On Saturday, more than 30,000 customers in New Hampshire and more than 13,000 in New York had experienced power outages, according to PowerOutage.us, which aggregates data from utilities across the country. By Sunday afternoon, most of those customers had their power restored.
Maine had about 38,000 customers without power on Sunday afternoon, according to PowerOutage.us.
In Vermont on Sunday, more than 13,000 customers were without power, mostly in the southern parts of the state, according to the local utility, Green Mountain Power. The company said in a statement that the snow had weighed down power lines and trees, causing many to fall and creating new outages as electricity was restored in other areas.

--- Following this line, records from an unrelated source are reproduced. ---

-- ==== Sys2Proof/Laws/Nand.lean ====
section
/-! SUPPORT. The NAND engine's waits and sequences, each with its events in closed form. -/

namespace Sys2Proof.Machine

open Sys2Proof

/-! ### wait_ready -/

/-- A wait ends one way or the other. -/
theorem ready_or_never (a : Nat → Word) (T : Nat) : (∃ p, ReadyAt a T p) ∨ NeverReady a T := by
  by_cases h : ∃ p, p ≤ T ∧ busy (statusOf (a p)) = false
  · left
    refine ⟨Nat.find h, (Nat.find_spec h).1, fun i hi => ?_, (Nat.find_spec h).2⟩
    have := Nat.find_min h hi
    have hle := (Nat.find_spec h).1
    simp only [not_and, Bool.not_eq_false] at this
    exact this (by omega)
  · right
    intro i hi
    by_contra hb
    exact h ⟨i, hi, by simpa using hb⟩

theorem pollStatus_effect (s : State) : Effect s (pollStatus s) 1 [.regRead 0x04#8 (s.answer 0)] :=
  Effect.of_read .status rfl rfl rfl

theorem countDown_effect (s : State) : Effect s (countDown s) 0 [] :=
  Effect.of_eq rfl rfl rfl

theorem pollEvents_succ (a : Nat → Word) (n : Nat) :
    pollEvents a (n + 1) = .regRead 0x04#8 (a 0) :: pollEvents (shift 1 a) n := by
  simp only [pollEvents, shift, List.range_succ_eq_map, List.map_cons, List.map_map]
  congr 1
  refine List.map_congr_left fun i _ => ?_
  simp [Nat.add_comm]

/-- What a wait leaves alone: all but the trace, the answers taken, and its own two registers. -/
structure WaitFrame (s u : State) : Prop where
  scrub : scrub u = scrub s
  tmp : u.tmp = s.tmp
  rdBuf : u.rdBuf = s.rdBuf
  err : u.err = s.err
  lastWrite : u.lastWrite = s.lastWrite

theorem WaitFrame.poll (s : State) : WaitFrame s (pollStatus s) := by constructor <;> simp [Machine.scrub]

theorem WaitFrame.count (s : State) : WaitFrame s (countDown s) := by constructor <;> simp [Machine.scrub]

theorem WaitFrame.start (s : State) : WaitFrame s (startWait s) := by constructor <;> simp [Machine.scrub]

theorem WaitFrame.trans {s u v : State} (h : WaitFrame s u) (h' : WaitFrame u v) : WaitFrame s v :=
  ⟨h'.scrub.trans h.scrub, h'.tmp.trans h.tmp, h'.rdBuf.trans h.rdBuf, h'.err.trans h.err, h'.lastWrite.trans h.lastWrite⟩

/-- The loop of `wait_ready`, Ready on poll `p + 1` (40 R133). -/
theorem waitLoop_ready {n p : Nat} {s : State} (h : ReadyAt s.answer n p) :
    (waitLoop n s).1 = true ∧ Effect s (waitLoop n s).2 (p + 1) (pollEvents s.answer (p + 1))
      ∧ WaitFrame s (waitLoop n s).2 ∧ (waitLoop n s).2.sLast = statusOf (s.answer p) := by
  induction n generalizing s p with
  | zero =>
    obtain ⟨hp, -, hr⟩ := h
    obtain rfl : p = 0 := by omega
    refine ⟨by simp [waitLoop, hr], ?_, by simpa [waitLoop] using WaitFrame.poll s, by simp [waitLoop]⟩
    simpa [waitLoop, pollEvents] using pollStatus_effect s
  | succ n ih =>
    obtain ⟨hp, hb, hr⟩ := h
    cases p with
    | zero =>
      have : busy (pollStatus s).sLast = false := by simpa using hr
      simp only [waitLoop, this, Bool.false_eq_true, if_false]
      refine ⟨trivial, ?_, WaitFrame.poll s, by simp⟩
      simpa [pollEvents] using pollStatus_effect s
    | succ p =>
      have hbusy : busy (pollStatus s).sLast = true := by simpa using hb 0 (by omega)
      simp only [waitLoop, hbusy, if_true]
      have hans : ∀ k, (countDown (pollStatus s)).answer k = s.answer (1 + k) := fun k => by
        rw [(countDown_effect _).answers, (pollStatus_effect s).answers, Nat.zero_add]
      have h' : ReadyAt (countDown (pollStatus s)).answer n p := by
        refine ⟨by omega, fun i hi => ?_, ?_⟩
        · rw [hans]; simpa [Nat.add_comm] using hb (i + 1) (by omega)
        · rw [hans]; simpa [Nat.add_comm] using hr
      obtain ⟨h₁, h₂, h₃, h₄⟩ := ih h'
      refine ⟨h₁, ?_, ((WaitFrame.poll s).trans (WaitFrame.count _)).trans h₃, ?_⟩
      · have := ((pollStatus_effect s).trans (countDown_effect _)).trans h₂
        rw [pollEvents_succ]
        have he : pollEvents (countDown (pollStatus s)).answer (p + 1) = pollEvents (shift 1 s.answer) (p + 1) := by
          rw [show (countDown (pollStatus s)).answer = shift 1 s.answer from funext hans]
        rw [he] at this
        simpa [Nat.add_comm] using this
      · rw [h₄, hans, Nat.add_comm]

/-- The loop of `wait_ready`, NotReady after `n + 1` polls (40 R133). -/
theorem waitLoop_never {n : Nat} {s : State} (h : NeverReady s.answer n) :
    (waitLoop n s).1 = false ∧ Effect s (waitLoop n s).2 (n + 1) (pollEvents s.answer (n + 1))
      ∧ WaitFrame s (waitLoop n s).2 ∧ (waitLoop n s).2.sLast = statusOf (s.answer n) := by
  induction n generalizing s with
  | zero =>
    have hb := h 0 (Nat.le_refl 0)
    refine ⟨by simp [waitLoop, hb], ?_, by simpa [waitLoop] using WaitFrame.poll s, by simp [waitLoop]⟩
    simpa [waitLoop, pollEvents] using pollStatus_effect s
  | succ n ih =>
    have hbusy : busy (pollStatus s).sLast = true := by simpa using h 0 (by omega)
    simp only [waitLoop, hbusy, if_true]
    have hans : ∀ k, (countDown (pollStatus s)).answer k = s.answer (1 + k) := fun k => by
      rw [(countDown_effect _).answers, (pollStatus_effect s).answers, Nat.zero_add]
    have h' : NeverReady (countDown (pollStatus s)).answer n := fun i hi => by
      rw [hans]; exact h (1 + i) (by omega)
    obtain ⟨h₁, h₂, h₃, h₄⟩ := ih h'
    refine ⟨h₁, ?_, ((WaitFrame.poll s).trans (WaitFrame.count _)).trans h₃, ?_⟩
    · have := ((pollStatus_effect s).trans (countDown_effect _)).trans h₂
      rw [pollEvents_succ]
      have he : pollEvents (countDown (pollStatus s)).answer (n + 1) = pollEvents (shift 1 s.answer) (n + 1) := by
        rw [show (countDown (pollStatus s)).answer = shift 1 s.answer from funext hans]
      rw [he] at this
      simpa [Nat.add_comm] using this
    · rw [h₄, hans, Nat.add_comm]

theorem startWait_effect (s : State) : Effect s (startWait s) 0 [] := Effect.of_eq rfl rfl rfl

theorem startWait_answer (s : State) : (startWait s).answer = s.answer := rfl

/-- `wait_ready` Ready on poll `p + 1` (40 R133). -/
theorem waitReady_ready {p : Nat} {s : State} (h : ReadyAt s.answer s.params.waitBudget.toNat p) :
    ∃ u, waitReady s = (true, u) ∧ Effect s u (p + 1) (pollEvents s.answer (p + 1)) ∧ WaitFrame s u
      ∧ u.sLast = statusOf (s.answer p) := by
  obtain ⟨h₁, h₂, h₃, h₄⟩ := waitLoop_ready (s := startWait s) h
  refine ⟨_, Prod.ext h₁ rfl, ?_, (WaitFrame.start s).trans h₃, h₄⟩
  have h := (startWait_effect s).trans h₂
  simp only [Nat.zero_add, List.nil_append] at h
  exact h

/-- `wait_ready` NotReady (40 R133). -/
theorem waitReady_never {s : State} (h : NeverReady s.answer s.params.waitBudget.toNat) :
    ∃ u, waitReady s = (false, u)
      ∧ Effect s u (s.params.waitBudget.toNat + 1) (pollEvents s.answer (s.params.waitBudget.toNat + 1)) ∧ WaitFrame s u
      ∧ u.sLast = statusOf (s.answer s.params.waitBudget.toNat) := by
  obtain ⟨h₁, h₂, h₃, h₄⟩ := waitLoop_never (s := startWait s) h
  refine ⟨_, Prod.ext h₁ rfl, ?_, (WaitFrame.start s).trans h₃, h₄⟩
  have h := (startWait_effect s).trans h₂
  simp only [Nat.zero_add, List.nil_append] at h
  exact h

/-! ### Straight-line steps -/

@[simp] theorem regAddr_cfg : regAddr .cfg = 0x00#8 := rfl
@[simp] theorem regAddr_status : regAddr .status = 0x04#8 := rfl
@[simp] theorem regAddr_cmd : regAddr .cmd = 0x08#8 := rfl
@[simp] theorem regAddr_addr : regAddr .addr = 0x0C#8 := rfl
@[simp] theorem regAddr_data : regAddr .data = 0x10#8 := rfl

theorem write_effect (r : Reg) (v : Word) (s : State) : Effect s (fire (.write r v) s) 0 [.regWrite (regAddr r) v] :=
  Effect.of_event rfl rfl rfl

/-- `clear_status` (40 R132). -/
theorem clear_effect (s : State) :
    Effect s (perform [.clearRead, .clearWrite] s) 1 (clearEvents s.answer) := by
  have h₁ : Effect s (fire .clearRead s) 1 [.regRead 0x04#8 (s.answer 0)] := Effect.of_read .status rfl rfl rfl
  have h₂ : Effect (fire .clearRead s) (fire .clearWrite (fire .clearRead s)) 0 [.regWrite 0x04#8 (s.answer 0)] :=
    Effect.of_event rfl rfl rfl
  exact h₁.trans h₂

/-- `read_block` steps 1 to 3 (40 R135). -/
theorem readSetup_effect (lba : Word) (s : State) :
    Effect s (perform (readSetup lba) s) 1 (readSetupEvents s.answer lba) :=
  ((clear_effect s).trans (write_effect .addr (byteAddress lba) _)).trans (write_effect .cmd 0x03#32 _)

/-- `erase_block` steps 1 to 7 (40 R138). -/
theorem eraseSetup_effect (lba : Word) (s : State) :
    Effect s (perform (eraseSetup lba) s) 2 (eraseSetupEvents s.answer lba) := by
  have h₁ := clear_effect s
  generalize hu : perform [.clearRead, .clearWrite] s = u at h₁
  have h₂ : Effect u (fire .enableRead u) 1 [.regRead 0x00#8 (u.answer 0)] := Effect.of_read .cfg rfl rfl rfl
  have h₃ : Effect (fire .enableRead u) (fire .enableWrite (fire .enableRead u)) 0 [.regWrite 0x00#8 (u.answer 0 ||| 0x08#32)] :=
    Effect.of_event rfl rfl rfl
  have h := ((((((h₁.trans h₂).trans h₃).trans (write_effect .addr (byteAddress lba) _)).trans
    (write_effect .cmd 0xAA#32 _)).trans (write_effect .cmd 0x55#32 _)).trans (write_effect .cmd 0x05#32 _))
  rw [h₁.answers] at h
  subst hu
  exact h

theorem addr_effect (lba : Word) (s : State) : Effect s (perform (writeAddr lba) s) 0 (addrEvents lba) :=
  write_effect .addr (byteAddress lba) s

theorem commit_effect (s : State) : Effect s (perform writeCommit s) 0 commitEvents :=
  ((write_effect .cmd 0x55#32 s).trans (write_effect .cmd 0xAA#32 _)).trans (write_effect .cmd 0x04#32 _)

/-! ### The drain and the fill -/

/-- The read buffer after the first `n` words of a drain (40 R135 step 9). -/
def drained (a : Nat → Word) (buf : Vector Byte 528) (n : Nat) : Vector Byte 528 :=
  (List.range n).foldl (fun b k => setWordAt b k (a k)) buf

/-- `n` words of the drain: pulse, then read, each (40 R143). -/
theorem drain_effect (n : Nat) (s : State) :
    Effect s (perform ((List.range n).flatMap drainStep) s) n
        ((List.range n).flatMap fun k => [.regWrite 0x08#8 0x00#32, .regRead 0x10#8 (s.answer k)])
      ∧ (perform ((List.range n).flatMap drainStep) s).rdBuf = drained s.answer s.rdBuf n := by
  induction n with
  | zero => exact ⟨by simpa using Effect.refl s, rfl⟩
  | succ n ih =>
    obtain ⟨h, hb⟩ := ih
    simp only [List.range_succ, List.flatMap_append, List.flatMap_singleton, perform_append]
    generalize perform ((List.range n).flatMap drainStep) s = u at h hb
    have h₁ := write_effect .cmd 0x00#32 u
    have h₂ : Effect (fire (.write .cmd 0x00#32) u) (fire (.drainWord n) (fire (.write .cmd 0x00#32) u)) 1
        [.regRead 0x10#8 (u.answer 0)] := Effect.of_read .data rfl rfl rfl
    have h₃ := h₁.trans h₂
    rw [h.answers] at h₃
    refine ⟨by simpa [drainStep] using h.trans h₃, ?_⟩
    have : (fire (.drainWord n) (fire (.write .cmd 0x00#32) u)).rdBuf = setWordAt u.rdBuf n (u.answer 0) := rfl
    rw [drainStep, perform_cons, perform_cons, perform_nil, this, hb, h.answers, drained, drained, List.range_succ,
      List.foldl_append]
    simp

/-- `read_block` steps 5 to 9 (40 R135). -/
theorem readDrain_effect (s : State) :
    Effect s (perform readDrain s) sectorWords (drainEvents s.answer)
      ∧ (perform readDrain s).rdBuf = drained s.answer s.rdBuf sectorWords := by
  have hw := write_effect .addr 0#32 s
  obtain ⟨h, hb⟩ := drain_effect sectorWords (fire (.write .addr 0#32) s)
  rw [readDrain, perform_cons]
  have ha : (fire (.write .addr 0#32) s).answer = s.answer := funext fun k => by rw [hw.answers, Nat.zero_add]
  rw [ha] at h hb
  refine ⟨?_, hb⟩
  have h' := hw.trans h
  rw [Nat.zero_add] at h'
  exact h'

/-- `n` words of the fill: write, then pulse, each (40 R143). -/
theorem fill_effect (n : Nat) (s : State) :
    Effect s (perform ((List.range n).flatMap fillStep) s) 0
        ((List.range n).flatMap fun k => [.regWrite 0x10#8 (wordAt s.wrBuf k), .regWrite 0x08#8 0x01#32])
      ∧ (perform ((List.range n).flatMap fillStep) s).wrBuf = s.wrBuf := by
  induction n with
  | zero => exact ⟨by simpa using Effect.refl s, rfl⟩
  | succ n ih =>
    obtain ⟨h, hb⟩ := ih
    simp only [List.range_succ, List.flatMap_append, List.flatMap_singleton, perform_append]
    generalize perform ((List.range n).flatMap fillStep) s = u at h hb
    have h₁ : Effect u (fire (.fillWord n) u) 0 [.regWrite 0x10#8 (wordAt u.wrBuf n)] := Effect.of_event rfl rfl rfl
    have h₂ := h₁.trans (write_effect .cmd 0x01#32 _)
    rw [hb] at h₂
    exact ⟨by simpa [fillStep] using h.trans h₂, hb⟩

/-- `write_block` steps 6 to 10 (40 R139). -/
theorem writeFill_effect (s : State) : Effect s (perform writeFill s) 1 (fillEvents s.answer s.wrBuf) := by
  have e : perform [.clearRead, .clearWrite, .write .addr 0#32] s
      = fire (.write .addr 0#32) (perform [.clearRead, .clearWrite] s) := rfl
  have h := (clear_effect s).trans (write_effect .addr 0#32 (perform [.clearRead, .clearWrite] s))
  have hb : (fire (.write .addr 0#32) (perform [.clearRead, .clearWrite] s)).wrBuf = s.wrBuf := by
    simp [fire]
  rw [writeFill, perform_append, e]
  generalize fire (.write .addr 0#32) (perform [.clearRead, .clearWrite] s) = u at h hb
  have h' := h.trans (fill_effect sectorWords u).1
  rw [hb] at h'
  unfold fillEvents
  exact h'

/-! ### Error entry -/

/-- `fail()` (40 R134): what it adds, and the error word it forms, after a wait whose polls began `T + 1` answers ago. -/
theorem errorEntry_effect (w : Site) (s : State) (a : Nat → Word) (T : Nat) (ha : ∀ k, s.answer k = a (T + 1 + k))
    (hs : s.sLast = statusOf (a T)) :
    ∃ es, Effect s (perform (errorEntry w) s) (errorReads s.params.errStatusSource) es
      ∧ (es.filter fun e => !isLog e) = errorEvents s.params.errStatusSource a T
      ∧ (perform (errorEntry w) s).err = failureWord s.params.errStatusSource a T := by
  have hw : ∀ h : Half, statusOf (h.setWidth 32) = h := fun h => by
    simp [statusOf]
  cases he : s.params.errStatusSource with
  | reread =>
    have hf : fire .errStatus s = { afterRead .status s with tmp := (statusOf (readValue s)).setWidth 32 } := by
      simp only [fire, he]
    have h₁ : Effect s (fire .errStatus s) 1 [.regRead 0x04#8 (s.answer 0)] := by
      rw [hf]; exact Effect.of_read .status rfl rfl rfl
    have h₂ : Effect (fire .errStatus s) (fire (.errForm w) (fire .errStatus s)) 0
        [.log (siteCause w (statusOf (fire .errStatus s).tmp))] := Effect.of_event rfl rfl rfl
    refine ⟨_, h₁.trans h₂, ?_, ?_⟩
    · simp [errorEvents, List.filter, isLog, ha]
    · have : (perform (errorEntry w) s).err = errorWord (statusOf (fire .errStatus s).tmp) := rfl
      rw [this, hf, failureWord]
      simp only [hw]
      simp [readValue, ha]
  | lastPoll =>
    have hf : fire .errStatus s = { s with tmp := s.sLast.setWidth 32 } := by
      simp only [fire, he]
    have h₁ : Effect s (fire .errStatus s) 0 [] := by
      rw [hf]; exact Effect.of_eq rfl rfl rfl
    have h₂ : Effect (fire .errStatus s) (fire (.errForm w) (fire .errStatus s)) 0
        [.log (siteCause w (statusOf (fire .errStatus s).tmp))] := Effect.of_event rfl rfl rfl
    refine ⟨_, h₁.trans h₂, ?_, ?_⟩
    · simp [errorEvents, List.filter, isLog]
    · have : (perform (errorEntry w) s).err = errorWord (statusOf (fire .errStatus s).tmp) := rfl
      rw [this, hf, failureWord]
      simp only [hw, hs]

end Sys2Proof.Machine
end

Mike Burke, Green Mountain Power’s vice president of field operations, warned that some remote areas might not get power back for a few days because of the hazardous working and driving conditions.
“Clearing downed trees to get to outage locations has been slow and difficult,” Mr. Burke said.
The utility Central Maine Power said more than 700 workers went out on Saturday to restore power after heavy winds and snow damaged trees and utility poles.
“We will be moving crews into the hardest hit areas throughout the day, and they will be out working until every customer is restored,” Kerri Therriault, senior director of electric operations at Central Maine Power, said in a statement.
Ms. Therriault added that given the extent of the damage to power lines weighed down by heavy snow, the restoration effort would take multiple days.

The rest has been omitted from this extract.